The stepwell, by its very descent, embodies a kind of inversion: an architecture that turns monumentality underground, away from the eye, under the horizon.
Within the work are the forms of thirteen stepwells across Rajasthan, Gujarat, Madhya Pradesh, and Maharashtra. Each one commissioned by women, their architectural forms reimagined across nine sculptures that distort/fragment/glitch/reflect/stretch and visually skew the surrounding architecture into itself. Some of the referenced stepwells are monumentalised in archives; others survive only as ruins, their matronage known through oral histories, folklore or folk music.

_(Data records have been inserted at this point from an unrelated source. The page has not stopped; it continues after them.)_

@[simp] theorem State.mapPorts_lines (s : State) (g : LinkPort → LinkPort) :
    (s.mapPorts g).lines = s.lines := rfl
@[simp] theorem State.mapPorts_mode (s : State) (g : LinkPort → LinkPort) :
    (s.mapPorts g).mode = s.mode := rfl
@[simp] theorem State.mapPorts_params (s : State) (g : LinkPort → LinkPort) :
    (s.mapPorts g).params = s.params := rfl
@[simp] theorem State.mapPorts_maps (s : State) (g : LinkPort → LinkPort) :
    (s.mapPorts g).maps = s.maps := rfl
@[simp] theorem State.mapPorts_demand (s : State) (g : LinkPort → LinkPort) :
    (s.mapPorts g).demand = s.demand := rfl
@[simp] theorem State.mapPorts_axles (s : State) (g : LinkPort → LinkPort) :
    (s.mapPorts g).axles = s.axles := rfl
@[simp] theorem State.mapPorts_reference (s : State) (g : LinkPort → LinkPort) :
    (s.mapPorts g).reference = s.reference := rfl
@[simp] theorem State.mapPorts_supervisor (s : State) (g : LinkPort → LinkPort) :
    (s.mapPorts g).supervisor = s.supervisor := rfl
@[simp] theorem State.mapPorts_table (s : State) (g : LinkPort → LinkPort) :
    (s.mapPorts g).table = s.table := rfl
@[simp] theorem State.mapPorts_queue (s : State) (g : LinkPort → LinkPort) :
    (s.mapPorts g).queue = s.queue := rfl
@[simp] theorem State.mapPorts_faults (s : State) (g : LinkPort → LinkPort) :
    (s.mapPorts g).faults = s.faults := rfl
@[simp] theorem State.mapPorts_engine (s : State) (g : LinkPort → LinkPort) :
    (s.mapPorts g).engine = s.engine := rfl
@[simp] theorem State.mapPorts_commands (s : State) (g : LinkPort → LinkPort) :
    (s.mapPorts g).commands = s.commands := rfl
@[simp] theorem State.mapPorts_instant (s : State) (g : LinkPort → LinkPort) :
    (s.mapPorts g).instant = s.instant := rfl
@[simp] theorem State.mapPorts_pending (s : State) (g : LinkPort → LinkPort) :
    (s.mapPorts g).pending = s.pending := rfl
@[simp] theorem State.withPort_ports (s : State) (p : Port) (l : LinkPort) :
    (s.withPort p l).ports = s.ports.set p l := rfl
@[simp] theorem State.mapPorts_ports (s : State) (g : LinkPort → LinkPort) :
    (s.mapPorts g).ports = s.ports.map g := rfl

end Sys2Proof.Machine
end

In Jodhpur, Gulab Rai commissioned this Jhalra in 1780. As a young child Gulab Rai was sold as a slave, and later enters the royal court as a Kha vas someone who lives and eats there. She rose through society by establishing a place in the royal courts, first as a Pardayat and later as a Paswan- a confidant to the king. Her ascent, however, did not sit well with the palace elite, and she was resented for upending traditional hierarchies and social norms. A woman of leadership, philanthropy, and intent- today her forgetting can be seen for its structural intention as she was someone who, despite opposition, acted beyond the limits of her position- including daring to be written in public memory via the commissioning of architecture.
Installed within the Mayla Bagh Jhalra in Jodhpur(a stepwell most locals still don’t know exists inside their walled city,) the work oscillates between visibility + invisibility, echoing the instability of memory and patriarchal histographies to perception and light. The work becomes both an extension and interruption of your experience of its repetitive geometry.
Over centuries, the Jhalra became an open-air dump, periodically revived through acts of care: first in 2015 by an Irish traveller, Caron Rawnsley, and later by the Scwedia Foundation since last year. What once held water now holds memory- layered, fractured, reflective. Subterranean architectures mirror subterranean histories — both buried, both essential, both requiring retrieval.
The work includes architectural forms of Panna Meena ka Kund(Amer, Jaipur), Rani Ki Vav (Patan, Gujarat), Ambapur Stepwell (Ambapur, Gujarat) Baramotichi Vihir stepwell (Limb, Satara), and of course Mayla Bagh Jhalra (Jodhpur, Rajasthan) to name a few. While most public spaces are occupied by male bodies in india, this was that one space that was occupied by mostly women. So when women commission stepwells it makes for a very particular action. Bringing 13 of the women together in the space, created a very particular energy into the space- powerful, concentrated, gentle and silent.